WHAT TO DO =>
Go through the entries below from the first line and transcribe each one exactly, ending with the line that contains "cases ht : s.turn with".

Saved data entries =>
++++

-- ==== Sys2Proof/Laws/Step.lean ====
section
/-! SUPPORT. What a step can do: every meaning answers a next state, and the cases of a step. -/

namespace Sys2Proof.Machine

/-- The cases of a step that answers a next state: the machine is not quiescent, and one agent moved. -/
theorem step_cases {s t : State} (h : step s = .next t) :
    s.faults.stopsFor = none ∧
    ((s.turn = .fsm ∧ t = fsmCycle s.afterTurn) ∨
     (s.turn = .linkTx ∧ t = linkTx s.afterTurn) ∨
     (∃ w, s.turn = .linkRx w ∧ t = linkRx w s.afterTurn) ∨
     (s.turn = .linkAvClr ∧ t = linkAvClr s.afterTurn) ∨
     (∃ acc, s.turn = .wrongDirection acc ∧ t = s.afterTurn.refuse) ∨
     (∃ c w, s.turn = .present c w ∧ ¬ s.afterTurn.MayPresent c ∧ t = s.afterTurn) ∨
     (∃ c w e, s.turn = .present c w ∧ s.afterTurn.MayPresent c ∧ decode w = .error e ∧ t = s.afterTurn.refuse) ∨
     (∃ c w i, s.turn = .present c w ∧ s.afterTurn.MayPresent c ∧ decode w = .ok i ∧
       exec i (s.afterTurn.issue c) = .next t)) := by
  unfold step scheduled at h
  cases hf : s.faults.stopsFor with
  | some f => simp [hf] at h
  | none =>
    refine ⟨rfl, ?_⟩
    simp only [hf] at h
    cases ht : s.turn with
    | fsm => simp [ht, takeTurn] at h; simp [h]
    | linkTx => simp [ht, takeTurn] at h; simp [h]
    | linkRx w => simp [ht, takeTurn] at h; simp [h]
    | linkAvClr => simp [ht, takeTurn] at h; simp [h]
    | wrongDirection acc => simp [ht, takeTurn] at h; simp [h]
    | present c w =>
      simp only [ht, takeTurn, presentCommand] at h
      by_cases hc : s.afterTurn.MayPresent c
      · rw [if_pos hc] at h
        cases hd : decode w with
        | ok i =>
          simp only [hd] at h
          exact .inr (.inr (.inr (.inr (.inr (.inr (.inr ⟨c, w, i, rfl, hc, hd, h⟩))))))
        | error e =>
          simp only [hd, Host.Outcome.next.injEq] at h
          exact .inr (.inr (.inr (.inr (.inr (.inr (.inl ⟨c, w, e, rfl, hc, hd, h.symm⟩))))))
      · rw [if_neg hc] at h
        simp only [Host.Outcome.next.injEq] at h
        exact .inr (.inr (.inr (.inr (.inr (.inl ⟨c, w, rfl, hc, h.symm⟩)))))

/-- A step of a machine with no fault, whose next move is chosen. -/
theorem step_cons {s : State} (hf : s.NoFault) {t : Turn} {rest : List Turn} (h : s.agenda = t :: rest) :
    step s = takeTurn t { s with agenda := rest } := by
  have e : s.faults.stopsFor = none := by rw [hf]; rfl
  simp only [step, scheduled, e, State.turn_cons h, State.afterTurn_cons h]

/-- A run whose first step answers a next state. -/
theorem runFor_succ {s t : State} {n : Nat} (h : step s = .next t) : runFor (n + 1) s = runFor n t := by
  simp only [runFor, h]

/-- Runs compose. -/
theorem runFor_add {m n : Nat} {s t : State} (h : runFor m s = .next t) : runFor (m + n) s = runFor n t := by
  induction m generalizing s with
  | zero => simp only [runFor, Host.Outcome.next.injEq] at h; simp [h]
  | succ m ih =>
    rw [Nat.succ_add]
    simp only [runFor] at h ⊢
    cases hs : step s with
    | next s' => simp only [hs] at h ⊢; exact ih h
    | fault r => simp [hs] at h
    | refused r => simp [hs] at h

/-- An infinite run of `step` is a run in the sense of `IsRun`, under the turns its states give. -/
theorem isRun_of_steps {r : Nat → State} (h : ∀ n, step (r n) = .next (r (n + 1))) : IsRun (fun n => (r n).turn) r := by
  intro n
  have hn := h n
  unfold step scheduled at hn
  cases hf : (r n).faults.stopsFor with
  | some f => simp [hf] at hn
  | none =>
    simp only [hf] at hn
    refine ⟨FaultSet.stopsFor_eq_none.mp hf, (r n).afterTurn.agenda, (r n).afterTurn.draws, ?_⟩
    have e : { r n with agenda := (r n).afterTurn.agenda, draws := (r n).afterTurn.draws } = (r n).afterTurn := by
      unfold State.afterTurn; split <;> rfl
    rw [e]; exact hn

/-- `runFor` is the host's run of the machine. -/
theorem core_run_eq (n : Nat) (s : State) : Host.Core.run Sys2Proof.core n s = runFor n s := by
  induction n generalizing s with
  | zero => rfl
  | succ n ih =>
    cases h : step s with
    | next t =>
      have h' : Sys2Proof.core.step s = .next t := h
      simp only [Host.Core.run, runFor, h, h', ih]; rfl
    | fault f =>
      have h' : Sys2Proof.core.step s = .fault f := h
      simp only [Host.Core.run, runFor, h, h']; rfl
    | refused r =>
      have h' : Sys2Proof.core.step s = .refused r := h
      simp only [Host.Core.run, runFor, h, h']; rfl

end Sys2Proof.Machine
end

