/-! ### Decoding: a word of each operation, V1 to V3, and the refused words of V3 -/

theorem test_decode_nop : decode 0x00000000 = .ok .nop := rfl
theorem test_decode_regRead : decode 0x10050000 = .ok (.regRead 5) := rfl
theorem test_decode_regWrite : decode 0x200512A7 = .ok (.regWrite 5 0x12A7) := rfl
theorem test_decode_regWrite_highA : decode 0x20A512A7 = .ok (.regWrite 5 0x12A7) := rfl
theorem test_decode_sampleRead : decode 0x30000000 = .ok .sampleRead := rfl
theorem test_decode_sampleWrite : decode 0x4000FFFF = .ok (.sampleWrite 0xFFFF) := rfl
theorem test_decode_encUlaw : decode 0x5000FC18 = .ok (.encUlaw 0xFC18) := rfl
theorem test_decode_decUlaw : decode 0x600000CE = .ok (.decUlaw 0xCE) := rfl
theorem test_decode_encAlaw : decode 0x7000FC19 = .ok (.encAlaw 0xFC19) := rfl
theorem test_decode_decAlaw : decode 0x800000FA = .ok (.decAlaw 0xFA) := rfl
theorem test_decode_csrRd : decode 0x90000000 = .ok .csrRd := rfl
theorem test_decode_csrWr : decode 0xA0000082 = .ok (.csrWr 0x82) := rfl
theorem test_decode_wdhWr : decode 0xB0000012 = .ok (.wdhWr 0x12) := rfl
theorem test_decode_wdlWr : decode 0xC0000035 = .ok (.wdlWr 0x35) := rfl
theorem test_decode_rdhRd : decode 0xD0000000 = .ok .rdhRd := rfl
theorem test_decode_rdlRd : decode 0xE0000000 = .ok .rdlRd := rfl
theorem test_refused_W4 : decode 0x10050001 = .error .fieldD := rfl
theorem test_refused_W6 : decode 0x30010000 = .error .fieldA := rfl
theorem test_refused_W9 : decode 0x600001CE = .error .fieldD := rfl
theorem test_refused_W11 : decode 0x01000000 = .error .rsv := rfl
theorem test_refused_W12 : decode 0xF0000000 = .error .op := rfl
theorem test_refused_W14 : decode 0xB0000112 = .error .fieldD := rfl
theorem test_refused_P7 : decode 0xA0000086 = .error .csrBits := rfl

/-- E-1, E-6, E-9: command bytes. -/
theorem test_commandBytes :
    cmdWrite Config.reference 5 = 0x85 ∧ cmdRead Config.reference 31 = 0xBF ∧
      cmdRead { Config.reference with cmdStrobe := .bit6, cmdRead := some .bit7 } 5 = 0xC5 := by decide

/-! ### Steps -/

/-- The start state of V1: IDLE, with RESET_N and ENABLE set. -/
def idleState : State := { State.reset with resetN := true, enable := true }

/-- A state in micro-step `k` of `op`. -/
def inStep (op : Txn) (k : Nat) : State := { idleState with phase := .run op k }

/-- A claim about the next state of an outcome; false of a stop. -/
def nextHas (P : State → Prop) (o : Host.Outcome State Fault Refusal) : Prop :=
  match o with
  | .next t => P t
  | .fault _ => False
  | .refused _ => False

/-- P-15, and P-16. -/
theorem test_nop : nextHas (fun t => t.sc = 1) (exec .nop { idleState with sc := 2 }) := rfl
theorem test_nop_closed : nextHas (fun t => t = idleState) (exec .nop idleState) := rfl

/-- P-1: bits 7, 3, 2 and 1 of the CSR. -/
theorem test_csrRd : ∀ s, s = { idleState with dataAvail := true } →
    s.csrValue.getLsbD 7 = true ∧ s.csrValue.getLsbD 3 = true ∧ s.csrValue.getLsbD 2 = false ∧
      s.csrValue.getLsbD 1 = true := by
  rintro s rfl
  simp only [State.csrValue_getLsbD _ _ (by decide : 7 < 8), State.csrValue_getLsbD _ _ (by decide : 3 < 8),
    State.csrValue_getLsbD _ _ (by decide : 2 < 8), State.csrValue_getLsbD _ _ (by decide : 1 < 8)]
  decide
/-- P-1: the settle window opens. -/
theorem test_csrRd_window : nextHas (fun t => t.sc = 2) (exec .csrRd idleState) := rfl

/-- P-5, and P-7. -/
theorem test_csrWr : nextHas (fun t => t.resetN = false ∧ t.enable = true) (exec (.csrWr 0x02) idleState) := ⟨rfl, rfl⟩
theorem test_csrWr_reserved : nextHas (fun t => t.refused = true ∧ t.resetN = true)
    (exec (.csrWr 0x86) idleState) := ⟨rfl, rfl⟩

++++

RESULT OF THIS EXERCISE =>
-- ==== Sys2Proof/Laws/Step.lean ====
section
/-! SUPPORT. What a step can do: every meaning answers a next state, and the cases of a step. -/

namespace Sys2Proof.Machine

/-- The cases of a step that answers a next state: the machine is not quiescent, and one agent moved. -/
theorem step_cases {s t : State} (h : step s = .next t) :
    s.faults.stopsFor = none ∧
    ((s.turn = .fsm ∧ t = fsmCycle s.afterTurn) ∨
     (s.turn = .linkTx ∧ t = linkTx s.afterTurn) ∨
     (∃ w, s.turn = .linkRx w ∧ t = linkRx w s.afterTurn) ∨
     (s.turn = .linkAvClr ∧ t = linkAvClr s.afterTurn) ∨
     (∃ acc, s.turn = .wrongDirection acc ∧ t = s.afterTurn.refuse) ∨
     (∃ c w, s.turn = .present c w ∧ ¬ s.afterTurn.MayPresent c ∧ t = s.afterTurn) ∨
     (∃ c w e, s.turn = .present c w ∧ s.afterTurn.MayPresent c ∧ decode w = .error e ∧ t = s.afterTurn.refuse) ∨
     (∃ c w i, s.turn = .present c w ∧ s.afterTurn.MayPresent c ∧ decode w = .ok i ∧
       exec i (s.afterTurn.issue c) = .next t)) := by
  unfold step scheduled at h
  cases hf : s.faults.stopsFor with
  | some f => simp [hf] at h
  | none =>
    refine ⟨rfl, ?_⟩
    simp only [hf] at h
    cases ht : s.turn with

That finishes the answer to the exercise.